▸ Exercise:
Every line with the string "finishCopy" must be copied from the entries below.

Saved data entries
-- ==== Sys2Proof/Machine/SlotGrid.lean ====
section
/-! DEFINITION. The slot grid (Slot grid and couching): grids and stamps, mould writes, arms, carrier control. Couches,
expiries and slot aborts, which reach into every engine, are in Machine/Boundary.lean. -/

namespace Sys2Proof.Machine

/-! ## Grids and stamps -/

/-- Slot length in ns and slots per frame of numerology μ (R51). -/
def slotLenNs (mu : Nat) : Nat := 1000000 / 2 ^ mu
def slotsPerFrame (mu : Nat) : Nat := 10 * 2 ^ mu
/-- The period of the slot index, P (R52). -/
def slotPeriod (spf : Nat) : Nat := 2 ^ 24 * spf

/-- The slot index of a slot number. -/
def indexOf (spf : Nat) (n : Int) : Nat := (n % (slotPeriod spf : Nat)).toNat

/-- The slot stamp of a slot number (R52). -/
def stampOf (spf : Nat) (n : Int) : W32 :=
  let i := indexOf spf n
  BitVec.ofNat 32 (i / spf * 2 ^ 8 + i % spf)

/-- The frame count a stamp names: EPOCH × 1,024 + FRAME. -/
def stampFrame (st : W32) : Nat := bitsOf st 31 8
/-- The slot index of a stamp; a SLOT past the frame's end is slot 0 of the next frame (R68). -/
def stampIndex (spf : Nat) (st : W32) : Nat :=
  if spf ≤ bitsOf st 7 0 then ((stampFrame st + 1) * spf) % slotPeriod spf else stampFrame st * spf + bitsOf st 7 0

/-- What the carrier page says (R60), with the default that a 0 selects. -/
structure CarrierCfg where
  rat : Nat
  mu : Nat
  extCp : Bool
  offsetNs : Nat
  expiry : Nat
  deckleUs : Nat
  dlLead : Nat
  pushQidDl : Nat
  pushQidUl : Nat
  pushDl : Bool
  pushUl : Bool
  deriving DecidableEq, Repr

def carrierCfg (w : SetWords) : CarrierCfg :=
  let f := fun i hi lo => setFld w 0 i hi lo
  { rat := f 0 1 0, mu := f 0 4 2, extCp := f 0 8 8 = 1, offsetNs := f 1 31 0, expiry := f 2 15 14,
    deckleUs := if f 2 13 7 = 0 then 6 else f 2 13 7, dlLead := if f 2 3 0 = 0 then 1 else f 2 3 0,
    pushQidDl := f 3 31 16, pushQidUl := f 3 15 0, pushDl := f 4 1 1 = 1, pushUl := f 4 0 0 = 1 }

def CarrierCfg.spf (c : CarrierCfg) : Nat := slotsPerFrame c.mu
def CarrierCfg.len (c : CarrierCfg) : Int := (slotLenNs c.mu : Nat)

/-- The time, in ns, of the air boundary of slot `n` (R50, R51). -/
def CarrierCfg.airNs (c : CarrierCfg) (origin n : Int) : Int := origin + c.offsetNs + n * c.len
/-- The boundary of a half (R54): the DL boundary precedes the air boundary by DL_LEAD slots. -/
def CarrierCfg.boundaryNs (c : CarrierCfg) (origin : Int) (h : Half) (n : Int) : Int :=
  match h with
  | .ul => c.airNs origin n
  | .dl => c.airNs origin n - c.dlLead * c.len

/-- The slot of a half that is current at time `t` (in u), whether or not the half runs. -/
def CarrierCfg.slotAt (c : CarrierCfg) (origin : Int) (h : Half) (tU : Int) : Int :=
  (tU - c.boundaryNs origin h 0 * uPerNs) / (c.len * uPerNs)

/-- The effective deckle window in ns, min(DECKLE_US, L_slot ÷ 2). -/
def CarrierCfg.deckleNs (c : CarrierCfg) : Int := min (c.deckleUs * 1000 : Nat) (slotLenNs c.mu / 2)

def State.carrier (s : State) (c : Nat) : Carrier := mapGet (fun _ => {}) s.slt.carriers c
def State.setCarrier (s : State) (c : Nat) (x : Carrier) : State :=
  if c < 512 then { s with slt.carriers := mapSet (fun _ => {}) s.slt.carriers c x } else s

def Carrier.half (c : Carrier) (h : Half) : HalfState := match h with | .ul => c.ul | .dl => c.dl
def Carrier.setHalf (c : Carrier) (h : Half) (x : HalfState) : Carrier :=
  match h with | .ul => { c with ul := x } | .dl => { c with dl := x }

/-- The page the carrier's boundaries follow: the armed one while it starts, else the felt one (R60). -/
def Carrier.page (c : Carrier) : SetWords := if c.mode == .starting then c.pageArmed else c.pageFelt
def Carrier.cfg (c : Carrier) : CarrierCfg := carrierCfg c.page

/-- Slot `n` of the half has expired: its boundary has fired and it does not live (R78, R141, R231). A slot before the start and
the stop slot, which the half never processes, count as expired. (DEDUCED, log entry 30) -/
def HalfState.expired (y : HalfState) (n : Int) : Bool :=
  match y.curSlot with
  | some k => decide (n ≤ k) && !y.live.any (fun l => l.slot == n)
  | none => false

/-! ## Mould -/

/-- One word into the mould of a half; while the copy runs it waits (R56). -/
def HalfState.write (h : HalfState) (key : Nat) (v : W32) : HalfState :=
  if h.copying then { h with waitingWrites := h.waitingWrites ++ [(key, v)] }
  else { h with mould := mapSet (fun _ => 0) h.mould key v }

/-- The copy ends and the writes that waited apply, in order (R56). -/
def HalfState.finishCopy (h : HalfState) : HalfState :=
  { h with copying := false, waitingWrites := [],
           mould := h.waitingWrites.foldl (fun m (p : Nat × W32) => mapSet (fun _ => 0) m p.1 p.2) h.mould }

/-- Which page a mould write addresses. -/
def pageSel (carrier half page : Nat) : PageSel :=
  if carrier = 0xFFFF then .modSet page else if half = 0 then .carrier else if half = 2 then .half .dl page else .half .ul page

/-- The CLAMP_COUNT of the block that owns a word of a page (R59). -/
def pageOwner (p : PageSel) (word : Nat) : Nat :=
  match p with
  | .carrier => if word < 5 then Reg.SLT_CLAMP_COUNT else Reg.FH_CLAMP_COUNT
  | .half _ n => if n = 0 then Reg.SLT_CLAMP_COUNT else if n < 3 then Reg.FH_CLAMP_COUNT else if n = 3 then Reg.SPC_CLAMP_COUNT
      else if n < 6 then Reg.SPA_CLAMP_COUNT else Reg.COD_CLAMP_COUNT
  | .modSet n => if n < 4 then Reg.FH_CLAMP_COUNT else Reg.CAP_CLAMP_COUNT

/-- Stores one word of a page in the mould, as clamped. -/
def State.storePageWord (s : State) (carrier half page word : Nat) (v : W32) : State :=
  if carrier = 0xFFFF then { s with slt.modSet := s.slt.modSet.write (page * 32 + word) v }
  else
    let c := s.carrier carrier
    if half = 0 then s.setCarrier carrier { c with pageMould := mapSet (fun _ => 0) c.pageMould word v }
    else
      let h : Half := if half = 2 then .dl else .ul
      s.setCarrier carrier (c.setHalf h ((c.half h).write (page * 32 + word) v))

/-- The mould generation of a half, 16 bits, as completions report it; the carrier page reports the UL half's (R66). -/
def State.mouldGen16 (s : State) (carrier half : Nat) : Nat :=
  (if carrier = 0xFFFF then s.slt.modSet.gen else if half = 2 then (s.carrier carrier).dl.gen else (s.carrier carrier).ul.gen) % 65536

/-- The carrier takes no arm and no page write: DISABLED, or DRAINING after a disable (R74, R76). (DEDUCED, log entry 91) -/
def Carrier.refusesWork (c : Carrier) : Bool := c.mode == .disabled || (c.mode == .draining && c.disabling)

def State.carrierRefuses (s : State) (c : Nat) : Bool := c != 0xFFFF && (s.carrier c).refusesWork

/-- MOULD_COPY_DONE (R56). (DESIGN CHOICE, log entry 4) -/
def execMouldCopyDone (carrier : Nat) (half : Half) (s : State) : Res := s.whenClocked fun s =>
  if carrier = 0xFFFF then .next { s with slt.modSet := s.slt.modSet.finishCopy }
  else
    let c := s.carrier carrier
    .next (s.setCarrier carrier (c.setHalf half (c.half half).finishCopy))

/-! ## Arms -/

/-- R68: the slot an arm resolves to from its target's distance to the earliest reachable slot E: (slot, late, clamped). -/
def resolveArm (d period : Nat) (e : Int) : Int × Bool × Bool :=
  if d < 8192 then (e + d, false, false) else if period / 2 ≤ d then (e, true, false) else (e, false, true)

/-- Arms a half for a slot: the mould bank is frozen as the armed bank, the generation advances and the copy begins; an
armed set for the same slot is superseded, its START or STOP stays and its arms complete OK (R55, R56, R68). `ref` is the
arm's completion, where this half posts it. -/
def HalfState.arm (h : HalfState) (slot : Int) (start stop late : Bool) (ref : Option DRef) : HalfState :=
  let h := h.finishCopy
  let old := h.armed
  { h with
      armed := some { slot := slot, gen := h.gen, words := h.mould,
                      start := start || (old.map (·.start)).getD false, stop := stop || (old.map (·.stop)).getD false,
                      late := late,
                      refs := ((old.map (·.refs)).getD []).map (fun a => { a with late := false }) ++ (match ref with | some r => [⟨r, late⟩] | none => []) }
      gen := (h.gen + 1) % 2 ^ 32, copying := true }

/-- The half holds an armed set for another slot (R68). -/
def HalfState.armedElsewhere (h : HalfState) (slot : Int) : Bool :=
  match h.armed with
  | some a => a.slot != slot
  | none => false

/-- E of a carrier for a deciding half at time `t` (R68, R69): the lowest slot whose boundary less the deckle window is
later than `t`. -/
def CarrierCfg.earliest (c : CarrierCfg) (origin : Int) (h : Half) (tU : Int) : Int :=
  (tU - (c.boundaryNs origin h 0 - c.deckleNs) * uPerNs) / (c.len * uPerNs) + 1

/-- An ARM of a carrier (R66 to R70, R75). One that resolves late and is then refused, since a half holds an armed set for
another slot, arms nothing and counts as no late arm. (DEDUCED, log entry 101) -/
def State.armCarrier (s : State) (d : Desc) (cid : Nat) (stop start : Bool) (half : Nat) (clamped : Bool) : State :=
  let c := s.carrier cid
  let cc := Reg.SLT_CLAMP_COUNT
  if s.tb.holdover then (s.clampDesc d clamped cc).complete (d.ref clamped) stREFUSED 0
  else if c.refusesWork then (s.clampDesc d clamped cc).complete (d.ref clamped) stDISABLED 0
  else if (start && c.mode != .stopped) || (stop && c.mode != .running) || (!start && c.mode == .stopped) || c.mode == .draining then
    (s.clampDesc d clamped cc).complete (d.ref clamped) stREFUSED 0
  else
    let cfg := if start then carrierCfg c.pageMould else c.cfg
    let deciding : Half := if half = 1 then .ul else .dl
    let e := cfg.earliest s.slt.originNs deciding s.tb.timeU
    let period := slotPeriod cfg.spf
    let overflow := !d.immediate && decide (cfg.spf ≤ bitsOf d.slot 7 0)
    let dist := if d.immediate then 0 else (stampIndex cfg.spf d.slot + period - indexOf cfg.spf e) % period
    let r := resolveArm dist period e
    let clamped := clamped || overflow || r.2.2
    let s := s.clampDesc d clamped cc
    let slot := r.1
    let useUl := half != 2
    let useDl := half != 1
    if (useUl && c.ul.armedElsewhere slot) || (useDl && c.dl.armedElsewhere slot) then
      s.complete (d.ref clamped) stREFUSED 0
    else
      let ref := some (d.ref clamped)
      let c := if useDl then { c with dl := c.dl.arm slot start stop r.2.1 (if useUl then none else ref) } else c
      let c := if useUl then { c with ul := c.ul.arm slot start stop r.2.1 ref } else c
      let c := if start then { c with mode := .starting, pageArmed := c.pageMould,
                                      ul := { c.ul with curSlot := none }, dl := { c.dl with curSlot := none } } else c
      let s := s.setCarrier cid c
      if r.2.1 then (s.bumpFld (Reg.SLT_CCOUNT cid) 31 16 1).raise Reg.SLT_EVENT 0 else s

/-- An ARM of the module set (R72): slots are frames, and a nonzero SLOT is rounded up to the next frame. -/
def State.armModule (s : State) (d : Desc) (clamped : Bool) : State :=
  let cc := Reg.SLT_CLAMP_COUNT
  if s.tb.holdover then (s.clampDesc d clamped cc).complete (d.ref clamped) stREFUSED 0
  else
    let period := slotPeriod 1
    let deckle : Int := (s.fld Reg.SLT_MODULE_DECKLE 6 0 * 1000 : Nat)
    let e := (s.tb.timeU - (s.slt.originNs - deckle) * uPerNs) / (frameNs * uPerNs) + 1
    let round := !d.immediate && bitsOf d.slot 7 0 != 0
    let target := (stampFrame d.slot + b2n (bitsOf d.slot 7 0 != 0)) % period
    let dist := if d.immediate then 0 else (target + period - indexOf 1 e) % period
    let r := resolveArm dist period e
    let clamped := clamped || round || r.2.2
    let s := s.clampDesc d clamped cc
    if s.slt.modSet.armedElsewhere r.1 then s.complete (d.ref clamped) stREFUSED 0
    else
      let s := { s with slt.modSet := s.slt.modSet.arm r.1 false false r.2.1 (some (d.ref clamped)) }
      if r.2.1 then s.raise Reg.SLT_EVENT 0 else s

/-- ARM (R66): the fields of its word, as clamped, then the carrier's or the module set's arm. -/
def State.arm (s : State) (d : Desc) : State :=
  let cid := carrierField d.carrier
  let cl0 := carrierClamped d.carrier
  let stop := (d.w 0x10).getLsbD 3
  let start := (d.w 0x10).getLsbD 2
  let half := d.fld 0x10 1 0
  if cid = 0xFFFF then s.armModule d (cl0 || stop || start || half != 1)
  else
    let start' := start && !stop
    let half' := if half = 0 ∨ start ∨ stop then 3 else half
    s.armCarrier d cid stop start' half' (cl0 || (start && stop) || half' != half)

def execArm (d : Desc) (s : State) : Res := s.whenClocked fun s => .next (s.arm d)

/-! ## Carrier control and the grid origin -/

/-- A carrier that has nothing left to run or expire leaves DRAINING (R74); a pending enable takes it to STOPPED (R24). -/
def Carrier.settle (c : Carrier) : Carrier :=
  if c.mode == .draining && !c.ul.running && !c.dl.running && !c.ul.disableNext && !c.dl.disableNext
      && c.ul.live.isEmpty && c.dl.live.isEmpty then
    if c.disabling && !c.enablePending then { c with mode := .disabled, disabling := false }
    else { c with mode := .stopped, disabling := false, enablePending := false }
  else c

/-- Discards a half's armed set; its arms complete DISABLED (R76). -/
def State.discardArmed (s : State) (cid : Nat) (h : Half) : State :=
  let c := s.carrier cid
  let refs := match (c.half h).armed with | some a => a.refs.map (·.ref) | none => []
  (s.setCarrier cid (c.setHalf h { c.half h with armed := none })).completeAll refs stDISABLED

/-- CARRIER_CTRL DISABLE (R74, R76). (DEDUCED, log entry 91) -/
def State.carrierDisable (s : State) (cid : Nat) : State :=
  let c := s.carrier cid
  let mark := fun (h : Half) (x : HalfState) =>
    if x.running then { x with disableNext := true }
    else if x.armed.isSome then
      { x with disableNext := true, nextSlot := c.cfg.slotAt s.slt.originNs h s.tb.timeU + 1 }
    else x
  match c.mode with
  | .disabled => s
  | .stopped => s.setCarrier cid { c with mode := .disabled }
  | .draining => s.setCarrier cid { c with disabling := true }
  | .starting =>
    if c.dl.running then s.setCarrier cid { c with disabling := true, dl := mark .dl c.dl, ul := mark .ul c.ul }
    else
      let s := (s.discardArmed cid .dl).discardArmed cid .ul
      s.setCarrier cid { s.carrier cid with mode := .disabled }
  | .running => s.setCarrier cid { c with disabling := true, dl := mark .dl c.dl, ul := mark .ul c.ul }

/-- CARRIER_CTRL ENABLE (R74, R76). -/
def State.carrierEnable (s : State) (cid : Nat) : State :=
  let c := s.carrier cid
  if c.mode == .disabled then s.setCarrier cid { c with mode := .stopped }
  else if c.disabling then s.setCarrier cid { c with enablePending := true }
  else s

/-- A CARRIER_CTRL descriptor with effect `f` on a carrier; it does not act on the module set (R67, R72). -/
def State.carrierCtrl (s : State) (d : Desc) (clamped : Bool) (f : State → Nat → State) : State :=
  let cid := carrierField d.carrier
  let cl := clamped || carrierClamped d.carrier
  let s := s.clampDesc d cl Reg.SLT_CLAMP_COUNT
  (if cid = 0xFFFF then s else f s cid).complete (d.ref cl) stOK 0

def execCarrierEnable (d : Desc) (s : State) : Res := s.whenClocked fun s => .next (s.carrierCtrl d false State.carrierEnable)

/-- A write of SLT_GRID_NS or SLT_GRID_SEC_LO: staged while no carrier is live, else discarded and counted (R50). -/
def State.writeGridStaged (s : State) (a : Nat) (v : W32) : State :=
  if s.allStopped then s.writeTable a v else s.clampAt Reg.SLT_CLAMP_COUNT

/-- GRID_ORIGIN_SET (R50, R79): a write of SLT_GRID_SEC_HI commits the origin. -/
def State.writeGridSecHi (s : State) (v : W32) : State :=
  if s.allStopped then
    let s := s.writeTable Reg.SLT_GRID_SEC_HI v
    let sec : Nat := (s.rd Reg.SLT_GRID_SEC_LO).toNat + s.fld Reg.SLT_GRID_SEC_HI 15 0 * 2 ^ 32
    { s with slt.originNs := ((sec * 1000000000 + (s.rd Reg.SLT_GRID_NS).toNat : Nat) : Int) }.resumeGrid
  else s.clampAt Reg.SLT_CLAMP_COUNT

def execGridOriginSet (value : W32) (s : State) : Res := .next (s.hostWriteTo Reg.SLT_GRID_SEC_HI (·.writeGridSecHi value))

end Sys2Proof.Machine
end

▸ Completed task:
def HalfState.finishCopy (h : HalfState) : HalfState :=
  if carrier = 0xFFFF then .next { s with slt.modSet := s.slt.modSet.finishCopy }
    .next (s.setCarrier carrier (c.setHalf half (c.half half).finishCopy))
  let h := h.finishCopy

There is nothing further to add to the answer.